I think we are seeing the same fundamental misalignment of incentives for organizational data that we have seen play out in the world of consumer data. On the one hand, my cloud service provider or SaaS vendor has my organization’s data. On the other hand, if my organization’s data gets compromised, so long as it wasn’t due to some inherent gross negligence on the part of the cloud service provider, then the onus is on me to deal with the ramifications. Unfortunately, I don’t think we can reasonably expect that cloud service providers and SaaS vendors will take on the mantle of providing a more comprehensive set of security capabilities to customers.

After all, how much would you trust an organization whose accounting department audited their own books?

That raises the question of what organizations need to do. For starters, being aware of the distinction between back-door protection and front-door protection goes a long way. Organizations need to know what capabilities their SaaS vendor will provide and the point at which they need to fend for themselves. They also need to understand what they can do to strengthen their half of the equation.

My perspective is that net-net, the benefits of leveraging online services outweigh the risks. That said, for many, news of cloud account compromises can cast a shadow of doubt around using such online services. However, I like to take a more optimistic view. These issues help more people crystallize their understanding of what leveraging the cloud provides (and doesn’t provide).

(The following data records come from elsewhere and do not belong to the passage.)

-- ==== Sys2Proof/Safety.lean ====
section
/-! DEFINITION. What a run of the core is, what every state between operations satisfies, and the terms the claims use. -/

namespace Sys2Proof.Machine

/-- A run: the operations one after another (R62). No port is emptied in between, so `events` and `tx` hold the outputs of
the whole run in order. -/
def runOps : List Instr → State → Host.Outcome State Fault Refusal
  | [], s => .next s
  | i :: is, s =>
    match exec i s with
    | .next t => runOps is t
    | .fault r => .fault r
    | .refused r => .refused r

/-- The registers a record of a layout may hold (R43, R81): a value in range for each head field, and for the slot array at
most `max_count` values in range. -/
def Layout.holds (d : Layout) (r : SensorRec) : Bool :=
  decide (r.head.length = d.head.length) &&
  (d.head.zip r.head).all (fun fv => fits fv.1.width fv.1.signed fv.2) &&
  match d.slots with
  | none => r.slots.isEmpty
  | some a => decide (r.slots.length ≤ a.maxCount) && r.slots.all (fits a.width a.signed)

/-- The stable state of R124: fewer than two bytes buffered, or the candidate at the front is plausible and incomplete. -/
def Stable (s : State) : Prop :=
  s.rxLen < 2 ∨ (3 ≤ frontLength s ∧ frontLength s ≤ s.cfg.maxFrameSize ∧ s.rxLen < frontLength s + 2)

/-- What holds between operations, in every state a run reaches: an admitted configuration (R19), the receive buffer in
canonical form and inside its address space (R50), the cursor below capacity (R25), the stable state (R124), timestamps of
`TIME_W` bits (R14) and every decoded record within its field types (R30 to R33, R41 to R43). -/
structure Inv (s : State) : Prop where
  cfgWf : s.cfg.wf = true
  bufCanonical : s.rxBuf.wf = true
  bufInside : s.rxBuf.inside s.cfg.rxCap = true
  lenBelow : s.rxLen < s.cfg.rxCap
  stable : Stable s
  rxTime : s.lastRxTime < 2 ^ s.cfg.timeW
  chTime : s.lastChTime < 2 ^ s.cfg.timeW
  ls : ∀ r, s.ls = some r → r.inRange = true
  gps : ∀ r, s.gps = some r → r.inRange = true
  bat : ∀ r, s.bat = some r → r.inRange = true
  att : ∀ r, s.att = some r → r.inRange = true
  sens : ∀ x r, s.sens.get x = some r → ∃ d, s.cfg.sensorLayout.get x = some d ∧ Layout.holds d r = true

/-- Two states no later operation can tell apart (R241): they agree on everything but `rx_buf` at and above `rx_len`,
`last_rx_time` while the buffer is empty, and `last_ch_time` while the link is Down. -/
structure ObsEq (s t : State) : Prop where
  cfg : s.cfg = t.cfg
  host : s.host = t.host
  rxLen : s.rxLen = t.rxLen
  buffered : buffered s = buffered t
  lastRxTime : 0 < s.rxLen → s.lastRxTime = t.lastRxTime
  linkUp : s.linkUp = t.linkUp
  lastChTime : s.linkUp = true → s.lastChTime = t.lastChTime
  passthrough : s.passthrough = t.passthrough
  chRaw : s.chRaw = t.chRaw
  ls : s.ls = t.ls
  gps : s.gps = t.gps
  bat : s.bat = t.bat
  att : s.att = t.att
  sens : s.sens = t.sens
  events : s.events = t.events
  tx : s.tx = t.tx
  accepted : s.accepted = t.accepted

/-- Two outcomes that agree up to `ObsEq`. -/
def ObsEqOutcome : Host.Outcome State Fault Refusal → Host.Outcome State Fault Refusal → Prop
  | .next s, .next t => ObsEq s t
  | .fault r, .fault r' => r = r'
  | .refused r, .refused r' => r = r'
  | _, _ => False

/-- The out-of-band bytes of an event list, in order (R217). -/
def oobBytes (es : List Event) : List Byte :=
  es.filterMap (fun e => match e with
    | .oob b => some b
    | _ => none)

/-- A decode event or a link event: anything but an out-of-band byte (R217). -/
def notOob : Event → Bool
  | .oob _ => false
  | _ => true

/-- How bytes leave the receive buffer (R228): one by one, reported out of band, or as a validated frame. -/
inductive Chunk where
  | stray (b : Byte)
  | frame (bytes : List Byte)
  deriving DecidableEq, Repr

def Chunk.bytes : Chunk → List Byte
  | .stray b => [b]
  | .frame f => f

def Chunk.strayByte : Chunk → Option Byte
  | .stray b => some b
  | .frame _ => none

/-- The link events of a list alternate, beginning with `LinkUp` when the link is Down and with `LinkDown` when it is Up
(R186). -/
def alternates : Bool → List Event → Bool
  | _, [] => true
  | up, .linkUp :: es => !up && alternates true es
  | up, .linkDown :: es => up && alternates false es
  | up, .channels _ _ :: es => alternates up es
  | up, .linkStats _ :: es => alternates up es
  | up, .gps _ :: es => alternates up es
  | up, .battery _ :: es => alternates up es
  | up, .attitude _ :: es => alternates up es
  | up, .sensor _ _ :: es => alternates up es
  | up, .oob _ :: es => alternates up es

/-- `FEED` of each byte at its own time. -/
def feedEach (bytes : List Byte) (times : List Nat) : List Instr := List.zipWith Instr.feed bytes times

end Sys2Proof.Machine
end

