/-- R124, which the spec marks derived: after every `FEED` the state is stable and the cursor is at most `min(MAX_FRAME_SIZE + 1, RX_CAP - 1)`. -/
def Obligations.FeedLeavesStableState : Prop :=
  ∀ (b : Byte) (now : Nat) (s t : State), s.cfg.wf = true → Stable s → s.rxLen < s.cfg.rxCap →
    exec (.feed b now) s = .next t →
    (t.rxLen < 2 ∨ (3 ≤ (t.rxBuf.read 1).toNat ∧ (t.rxBuf.read 1).toNat ≤ t.cfg.maxFrameSize ∧
      t.rxLen < (t.rxBuf.read 1).toNat + 2)) ∧
    t.rxLen ≤ min (s.cfg.maxFrameSize + 1) (s.cfg.rxCap - 1)

/-- R39: what the spec states of the state after reset. -/
def Obligations.ResetStateValues : Prop :=
  State.reset.rxLen = 0 ∧ State.reset.linkUp = false ∧ State.reset.passthrough = false ∧ State.reset.chRaw = none ∧
  State.reset.ls = none ∧ State.reset.gps = none ∧ State.reset.bat = none ∧ State.reset.att = none ∧
  ∀ x, State.reset.sens.get x = none

/-! Encoding and the step. -/

/-- For every well-formed operation, decoding its encoding gives it back, under every admitted configuration. The host
packet's operand layout and the encoder's address and time are the model's (log entries 2 and 26). -/
def Obligations.DecodeEncode : Prop :=
  ∀ (c : Config) (i : Instr), c.wf = true → i.wf c = true → decode c (encode c i) = .ok i

/-- Every host packet that decodes is the encoding of the well-formed host command it decodes to; the packet's operand
layout is the model's (log entry 2). -/
def Obligations.EncodeDecodeCommand : Prop :=
  ∀ (c : Config) (bytes : List Byte) (i : Instr), decodeCommand c bytes = .ok i →
    encode c i = .command bytes ∧ i.wf c = true ∧ i.isCommand = true

/-- R70, R71, R72: a byte sequence decodes as a wire frame exactly when it is `[a, n + 2, t] ‖ payload ‖ [CRC8(t ‖
payload)]` with a legal length, and then to the operation its type selects, whatever the address. -/
def Obligations.FrameFormat : Prop :=
  ∀ (c : Config) (now : Nat) (bytes : List Byte) (i : Instr), c.maxFrameSize ≤ 253 →
    (decodeFrame c now bytes = .ok i ↔
      ∃ (addr type : Byte) (P : List Byte), 1 ≤ P.length ∧ P.length + 2 ≤ c.maxFrameSize ∧
        bytes = [addr, BitVec.ofNat 8 (P.length + 2), type] ++ P ++ [crc8 (type :: P)] ∧ i = frameInstr c now type P)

As people better comprehend all the ramifications, I believe they are not only more likely to embrace the cloud, but will do so with greater confidence.

Zulfikar Ramzan is the CTO of Elastica, where he drives the company’s efforts in leveraging data science and machine learning techniques toward improving the security of clowd services. He was previously chief scientist at Sourcefire, which was acquired by Cisco.

5 Comments

Jack

Per NSA PRISM revelations, Microsoft Public Cloud services & Google Public Cloud services have Backdoor Access….Once your Data is in the Public Cloud services, the Vendor OWNS your Data…

Zulfikar Ramzan

I think you’re hitting on a broader issue that more people need to understand: at the very minimum, your cloud provider always has access to your data. You are trusting that they won’t do anything bad with it, but there’s a theoretical risk that you have to be cognizant of. So, if there is anything sensitive (e.g., a personal picture) that you absolutely would not want leaked, then placing it in a third-party cloud service is not a good idea. On the other hand, if there is data that you’d like to keep confidential (but can survive in the hopefully unlikely event that it were leaked), then it makes more sense to consider third-party alternatives.

Zulfikar Ramzan

I would also argue that most users should trust their cloud provider to safeguard their data more than they trust themselves. That said, you are absolutely on point that there is a fundamental element of trust involved (and trust is not the same thing as trustworthiness!).